▶ What the exercise asks: Find the string "kilnInbound" in the data, then copy every line where it is found.

···

-- ==== Sys2Proof/Machine/Blocks.lean ====
section
/-! DEFINITION. Blocks (chapter 2): starting, stopping and resetting them, and what each has besides its registers. -/

namespace Sys2Proof.Machine

/-! ## What belongs to a block (Table 2-6) -/

/-- Whether register `a` lies in block `n`. The program store of the translation engines, which the manual gives to all four, is reset with the first of
them (DESIGN CHOICE, assumption 80). -/
def blockReg (n a : Nat) : Bool :=
  let page (b : Nat) := a / 0x10000 == b
  if n == 0 then a == MEM_CSRAM_ECC
  else if 1 ≤ n && n < 7 then
    a == MEM_CH_CFG (n - 1) || a == MEM_TRAIN_STAT (n - 1) || a == MEM_ECC_CNT (n - 1) || a == MEM_PAR_CNT (n - 1)
  else if 9 ≤ n && n < 13 then page (0x4011 + (n - 9))
  else if n == 34 || n == 35 then FLOOR_CTRL (n - 34) ≤ a && a < FLOOR_CTRL (n - 34) + 0x100
  else if n == 14 then page 0x4018 || (page 0x4019 && a != KPORT_LOCK && !(KPORT_CFG 0 ≤ a && a % 16 == 12))
  else match n with
    | 7 => page 0x4010
    | 8 => page 0x400C
    | 13 => page 0x400B
    | 15 => page 0x400D
    | 28 => a / 0x4000 == LEDGER_XL_PROG 0 / 0x4000
    | 33 => (LEDGER_SEEN_BASE ≤ a && a ≤ LEDGER_CORD_CAP) || (LEDGER_SEEN_ALT_BASE ≤ a && a ≤ LEDGER_SEEN_ALT_SALT 3)
    | 36 => page 0x4022
    | 37 => page 0x4006
    | 38 => page 0x4008
    | 39 => DBG_TRACE_CTRL ≤ a && a ≤ DBG_TRACE_WR
    | _ => false

/-- Parts of a head that belong to the scene engine, which drops them (R39, R92). -/
def HeadSt.sceneReset (h : HeadSt) : HeadSt :=
  let i := HeadSt.init
  { h with
    lineOld := [], arrOld := [], held := [], ready := [], sprBase := i.sprBase, sprCount := i.sprCount, keys := [], evals := [],
    sprDirty := false, otc := [], otcLine := none,
    hits := [], hitLine := none, skipped := false, bandPal := [], scrollBeam := [], pix := [], palJob := none, beamBase := 0, beamLen := 0,
    pc := 0, cnt := i.cnt, target := 0, buf := [], skip := 0, wait := .none, drop := 0, bwr := none, refill := false }

/-- A head whose block has been reset keeps what is the scene engine's (R39, R166). -/
def HeadSt.blockReset (h : HeadSt) : HeadSt :=
  { HeadSt.init with
    held := h.held, ready := h.ready, sprBase := h.sprBase, sprCount := h.sprCount, keys := h.keys, sprDirty := h.sprDirty, palJob := h.palJob,
    beamBase := h.beamBase, beamLen := h.beamLen }

/-- A port as the start of the Kindling block sets it: off, unowned, of direct width, on the Kindling clock, with no condition, filter, delay or invert (R293).
Its timer goes on from where it stands. -/
def portStart (s : State) (n : Nat) : State :=
  let r := KPORT_CFG n
  let time := s.portTimer n
  let t := (((portOff s n).setFld r KPORT_CFG_width 0).setFld r KPORT_CFG_clock 8).setBit r KPORT_CFG_invert false
  setPortTimer ((t.setFld r KPORT_CFG_filt 0).setFld r KPORT_CFG_delay 0) n time

/-- Every port started where it is not as after a reset; every store of a thread has completed. -/
def kindlingPorts (s : State) : State :=
  (List.range 96).foldl (fun s n => if s.reg (KPORT_CFG n) == regReset (KPORT_CFG n) && s.kport n == Port.init then s else portStart s n)
    (landStores s (fun _ => true))

/-- What a port keeps through a reset: a guard trip holds its pin inactive until its owner next changes the value (R322). -/
def portsReset (s : State) : List (Nat × Port) := (s.ports.filter (·.2.inactive)).map (fun e => (e.1, { Port.init with inactive := true }))

/-- Kindling after its block is reset (R39). -/
def kindlingReset (s : State) : State :=
  let s := landStores s (fun _ => true)
  { s with ports := portsReset s, kind := { Kind.init with cyc := s.kind.cyc } }

/-- A Kiln end's open message, which no thread's state ends, keeps the destination that it holds. -/
def State.kilnInbound (s : State) : List (Nat × Inbound) :=
  (s.kind.into.filter (fun e => e.2.opened && e.2.holder.any (fun h => 128 ≤ h && s.routeOpen h e.1))).map (fun e => (e.1, { e.2 with waiters := [] }))

/-- Kindling after its block starts (R30, R265, R293): threads FREE, with no end or lock, and ports off and unowned. The Kiln ends keep their tokens and
counts, and the messages that wait for Kiln go on waiting. -/
def kindlingStart (s : State) : State :=
  let s := (kindlingPorts s).setReg KIND_FAULTED_LO 0
  let s := s.setReg KIND_FAULTED_HI 0
  let k := s.kind
  { s with kind := { Kind.init with cyc := k.cyc, clks := k.clks, kends := k.kends, into := s.kilnInbound, storeNum := k.storeNum, arrived := k.arrived } }

/-- A memory channel after its block is reset: its training has ended, and the write-backs that it had issued are discarded (R39). -/
def channelHidden (s : State) (k : Nat) : State :=
  let start := s.fld MEM_TRAIN_CTRL MEM_TRAIN_CTRL_start
  let s := if start.testBit k then s.setFld MEM_TRAIN_CTRL MEM_TRAIN_CTRL_start (start - 2 ^ k) else s
  { s with
    capture := s.capture.filter (fun e => e.1 / 64 != k), scrubPos := smErase s.scrubPos k,
    wb := s.wb.filter (fun e => !(aliasAddr k 0 ≤ e.1 && e.1 < aliasAddr (k + 1) 0)) }

/-- A floor port after its block is reset: its timestamp, its fallback and the place in its receive ring. -/
def floorHidden (s : State) (p : Nat) : State :=
  { s with txts := smErase s.txts p, trial := smErase s.trial p, fw := { s.fw with rxAt := smErase s.fw.rxAt p } }

/-- Everything besides registers that a reset of block `n` returns to its state at reset. -/
def blockHidden (s : State) (n : Nat) : State :=
  if n == 0 then s
  else if n < 7 then channelHidden s (n - 1)
  else if 9 ≤ n && n < 13 then
    let s := landPixelWrites s (n - 9)
    s.setHead (n - 9) (s.head (n - 9)).blockReset
  else if n < 34 && 16 ≤ n then
    if n < 28 then retortLost s (n - 16)
    else ledgerDispatch (unitFails (if n == 33 then s.setLed { s.led with victims := [], floors := [], floorLo := 0, tailLo := 0, seq := 0, tail := 0, chain := [] } else s) n)
  else match n with
    | 7 => (List.range 4).foldl (fun s k => s.setHead k (s.head k).sceneReset) { s with arr := [], vslot := [], pipeBands := [], vidBase := [], vidHeld := [] }
    | 8 => { s with blk := ⟨0, 0, none, .none⟩ }
    | 13 => { s with dma := [], dmaLast := [] }
    | 14 => kindlingReset s
    | 15 => { s with aud := AudSt.init, sp := [] }
    | 37 => { s with tmr := [] }
    | 38 => { s with adcTodo := [], adcHeld := false }
    | 34 => floorHidden s 0
    | 35 => floorHidden s 1
    | 39 => { s with trc := [], trcLost := 0 }
    | _ => s

/-- A block's registers and programs as after a reset of it (R39). -/
def blockClear (s : State) (n : Nat) : State := blockHidden (s.resetRegs (blockReg n)) n

/-! ## Idle (FAB_BLK_STAT_n.idle) -/

/-- Whether a block has no program or operation of its own under way. -/
def State.blockResting (s : State) (n : Nat) : Bool :=
  if 9 ≤ n && n < 13 then (s.head (n - 9)).pkt.isNone && (s.head (n - 9)).jobs.isEmpty
  else if 16 ≤ n && n < 32 then !s.engines.contains (n - 16)
  else match n with
    | 7 => (List.range 4).all (fun k => !s.bit (SCENE_BEAM_STAT k) SCENE_BEAM_STAT_running && (s.head k).palJob.isNone)
    | 8 => !s.bit BLK_STAT BLK_STAT_running
    | 13 => (List.range 16).all (fun k => s.fld (DMA_CH_STAT k) DMA_CH_STAT_state == 0)
    | 14 => (List.range 64).all (fun t => (s.thr t).state == .free || (s.thr t).state == .faulted)
    | 15 => s.aud.jobs.isEmpty && s.aud.voices.isEmpty
    | 32 | 33 => !s.led.cmds.any (fun c => c.runsOn n)
    | 34 => s.reg (FLOOR_TXQ_TAIL 0) == s.reg (FLOOR_TXQ_HEAD 0)
    | 35 => s.reg (FLOOR_TXQ_TAIL 1) == s.reg (FLOOR_TXQ_HEAD 1)
    | _ => true

/-! ## Transfers outstanding (R32, R36, R37) -/

/-- Whether a DMA channel has a burst outstanding that block `n` issued, or whose read its wrapper has passed. -/
def State.burstThrough (s : State) (n k : Nat) : Bool :=
  let c := s.dmaCh k
  c.burst.isSome && (n == 13 || (c.opened && c.via == some n))

/-- Whether Kiln has a load outstanding that the wrapper of block `n` has passed. -/
def State.loadThrough (s : State) (n : Nat) : Bool :=
  match s.kiln.load with
  | some l => l.opened && !l.failed && l.via == some n
  | none => false

/-- Whether no transfer from or to block `n` is outstanding. -/
def State.drained (s : State) (n : Nat) : Bool :=
  !(List.range 16).any (s.burstThrough n) && !s.loadThrough n && !s.led.cmds.any (fun c => c.runsOn n)

/-- Whether a block has no transfer outstanding and no program of its own running. -/
def State.blockIdle (s : State) (n : Nat) : Bool := s.drained n && s.blockResting n

/-- The wrapper of block `n` completes every outstanding transfer with an error response of a cause (R36, R37): a DMA channel stops with that error (R192),
and a load of Kiln takes its fault. -/
def failTransfers (s : State) (n cause : Nat) : State :=
  let s := (List.range 16).foldl (fun s k =>
    if s.burstThrough n k then dmaError (fabErr s 8 ((s.dmaCh k).via.getD 0x3F) cause (s.dmaFrom k)) k 1 else s) s
  match s.kiln.load with
  | some l =>
    if s.loadThrough n then
      let s := fabErr s 0 n cause l.addr
      { s with kiln := { s.kiln with load := some { l with failed := true } } }
    else s
  | none => s

/-! ## States (R33 to R36) -/

/-- A block's reported state set. -/
def setBlk (s : State) (n v : Nat) : State := s.setFld (FAB_BLK_STAT n) FAB_BLK_STAT_state v

/-- A block begins to start: a head samples its settings and sets its PLL (R160, R479). -/
def beginStart (s : State) (n : Nat) : State :=
  let s := setBlk s n 1
  if 9 ≤ n && n < 13 then headPll (headSample s (n - 9) (s.laneRate (n - 9))) (n - 9) else s

/-- A block begins to stop: its wrapper closes to new work; a head sends no further packet; a Retort gives up its operation (R36, R160, R362). -/
def beginStop (s : State) (n : Nat) : State :=
  let s := setBlk s n 3
  if 9 ≤ n && n < 13 then headStop s (n - 9) else if 16 ≤ n && n < 28 then retortLost s (n - 16) else s

/-- A write of FAB_BLK_CTRL_n.enable (R33, R34). -/
def blockEnable (s : State) (n : Nat) (on : Bool) : State :=
  let s := s.setBit (FAB_BLK_CTRL n) FAB_BLK_CTRL_enable on
  match s.blkState n with
  | 0 => if on then beginStart s n else s
  | 1 => s.setBit (FAB_BLK_STAT n) FAB_BLK_STAT_pending_stop (!on)
  | 2 => if on then s else beginStop s n
  | _ => s.setBit (FAB_BLK_STAT n) FAB_BLK_STAT_pending_start on

/-- What a block does as it reaches ON (R140, R157, R160, R166, R265, R293); Falornyr cites a head's ring anew from its first entry (R173). -/
def reachOn (s : State) (n : Nat) : State :=
  if 9 ≤ n && n < 13 then headStart { s with fw := { s.fw with witAt := smErase s.fw.witAt (n - 9) } } (n - 9)
  else if n == 14 then kindlingStart s
  else if 16 ≤ n && n < 34 then ledgerDispatch s
  else s

/-- A start sequence completes (R33, R35): a head's waits for its PLL. -/
def startDone (s : State) (n : Nat) : State :=
  if s.blkState n != 1 || 40 ≤ n || (9 ≤ n && n < 13 && !s.bit (CLK_PLL_CTRL (n - 4)) CLK_PLL_CTRL_locked) then s
  else if s.bit (FAB_BLK_STAT n) FAB_BLK_STAT_pending_stop then
    beginStop (s.setBit (FAB_BLK_STAT n) FAB_BLK_STAT_pending_stop false) n
  else reachOn (setBlk s n 2) n

/-- Whether a head still has a packet on its lanes, which completes before the head is OFF (R160). -/
def State.sending (s : State) (n : Nat) : Bool := 9 ≤ n && n < 13 && (s.head (n - 9)).pkt.isSome

/-- What a block does as it reaches OFF: a head switches its PLL off, states that it tolerates any latency (R155), and frees the slots of its pipes (R139). -/
def reachOff (s : State) (n : Nat) : State :=
  if 9 ≤ n && n < 13 then pipesNow (restate (headPllOff s (n - 9)) (n - 9)) else s

/-- A stop sequence completes once the transfers outstanding have drained (R33, R36). -/
def stopDone (s : State) (n : Nat) : State :=
  if s.blkState n != 3 || 40 ≤ n || !s.drained n || s.sending n then s
  else if s.bit (FAB_BLK_STAT n) FAB_BLK_STAT_pending_start then
    beginStart (s.setBit (FAB_BLK_STAT n) FAB_BLK_STAT_pending_start false) n
  else reachOff (setBlk s n 0) n

/-- A stop sequence reaches the drain limit: the transfers outstanding complete with an error response, cause 4 (R36). -/
def drainTimeout (s : State) (n : Nat) : State :=
  if s.blkState n != 3 || 40 ≤ n then s
  else
    let s := failTransfers (s.setBit (FAB_BLK_STAT n) FAB_BLK_STAT_drain_timeout true) n 4
    if 28 ≤ n && n < 34 then ledgerDispatch (unitFails s n) else s

/-- Whether a block's reset mode is Idle. -/
def State.idleMode (s : State) (n : Nat) : Bool :=
  if n < 32 then (s.reg FAB_RESET_MODE_0).getLsbD n else (s.reg FAB_RESET_MODE_1).getLsbD (n - 32)

/-- A write of FAB_BLK_CTRL_n.reset (R37, R38): refused where the block is not ON, or in Idle mode is not idle. A block that it takes is held
in reset until BLOCK_RESET_RELEASE. While a reset holds the block, a further request is refused too (DESIGN CHOICE: the manual does not say; assumption
79). -/
def blockReset (s : State) (n : Nat) : State :=
  if !s.blkOn n || (s.idleMode n && !s.blockIdle n) then s.setBit (FAB_BLK_STAT n) FAB_BLK_STAT_reset_refused true
  else
    let s := failTransfers s n 3
    let s := if 9 ≤ n && n < 13 then headStop s (n - 9) else s
    let s := { s with blkReset := smSet (fun _ => false) s.blkReset n true }
    blockClear (s.setBit (FAB_BLK_CTRL n) FAB_BLK_CTRL_reset true) n

/-- The block leaves reset in state ON, its registers at their reset values, its programs not running (R39). -/
def blockRelease (s : State) (n : Nat) : State :=
  if s.inReset n then
    let s := blockClear s n
    let s := { s with blkReset := smSet (fun _ => false) s.blkReset n false }
    let s := if 9 ≤ n && n < 13 then headSample s (n - 9) (s.laneRate (n - 9)) else s
    reachOn (s.setBit (FAB_BLK_CTRL n) FAB_BLK_CTRL_reset false) n
  else s

/-- A write of FAB_BLK_CTRL_n: a reset and an enable each have their effect, the reset first. With enable at 0 in the same write, or while the reset is held,
the block is then STOPPING and its release leaves it so (DESIGN CHOICE: R39 gives no order; assumption 79). -/
def blkCtlWrite (s : State) (n : Nat) (w : Word) : State :=
  let s := if bitOf w FAB_BLK_CTRL_reset then blockReset s n else s
  blockEnable s n (bitOf w FAB_BLK_CTRL_enable)

/-- A register write to the FAB block. -/
def fabWrite (s : State) (a : Nat) (w : Word) : State :=
  let off := a - FAB_BLK_CTRL 0
  if FAB_BLK_CTRL 0 ≤ a ∧ off < 160 ∧ off % 4 = 0 then blkCtlWrite s (off / 4) w else s.writeCodes a w

/-- A register read of the FAB block: idle is shown live. -/
def fabRead (s : State) (a : Nat) : State × Word :=
  let off := a - FAB_BLK_STAT 0
  let s' := if FAB_BLK_STAT 0 ≤ a ∧ off < 160 ∧ off % 4 = 0 then s.setBit a FAB_BLK_STAT_idle (s.blockIdle (off / 4)) else s
  (s'.readClears a, s'.readCodes a)

end Sys2Proof.Machine
end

···

▶ Reply to the exercise:
def State.kilnInbound (s : State) : List (Nat × Inbound) :=
  { s with kind := { Kind.init with cyc := k.cyc, clks := k.clks, kends := k.kends, into := s.kilnInbound, storeNum := k.storeNum, arrived := k.arrived } }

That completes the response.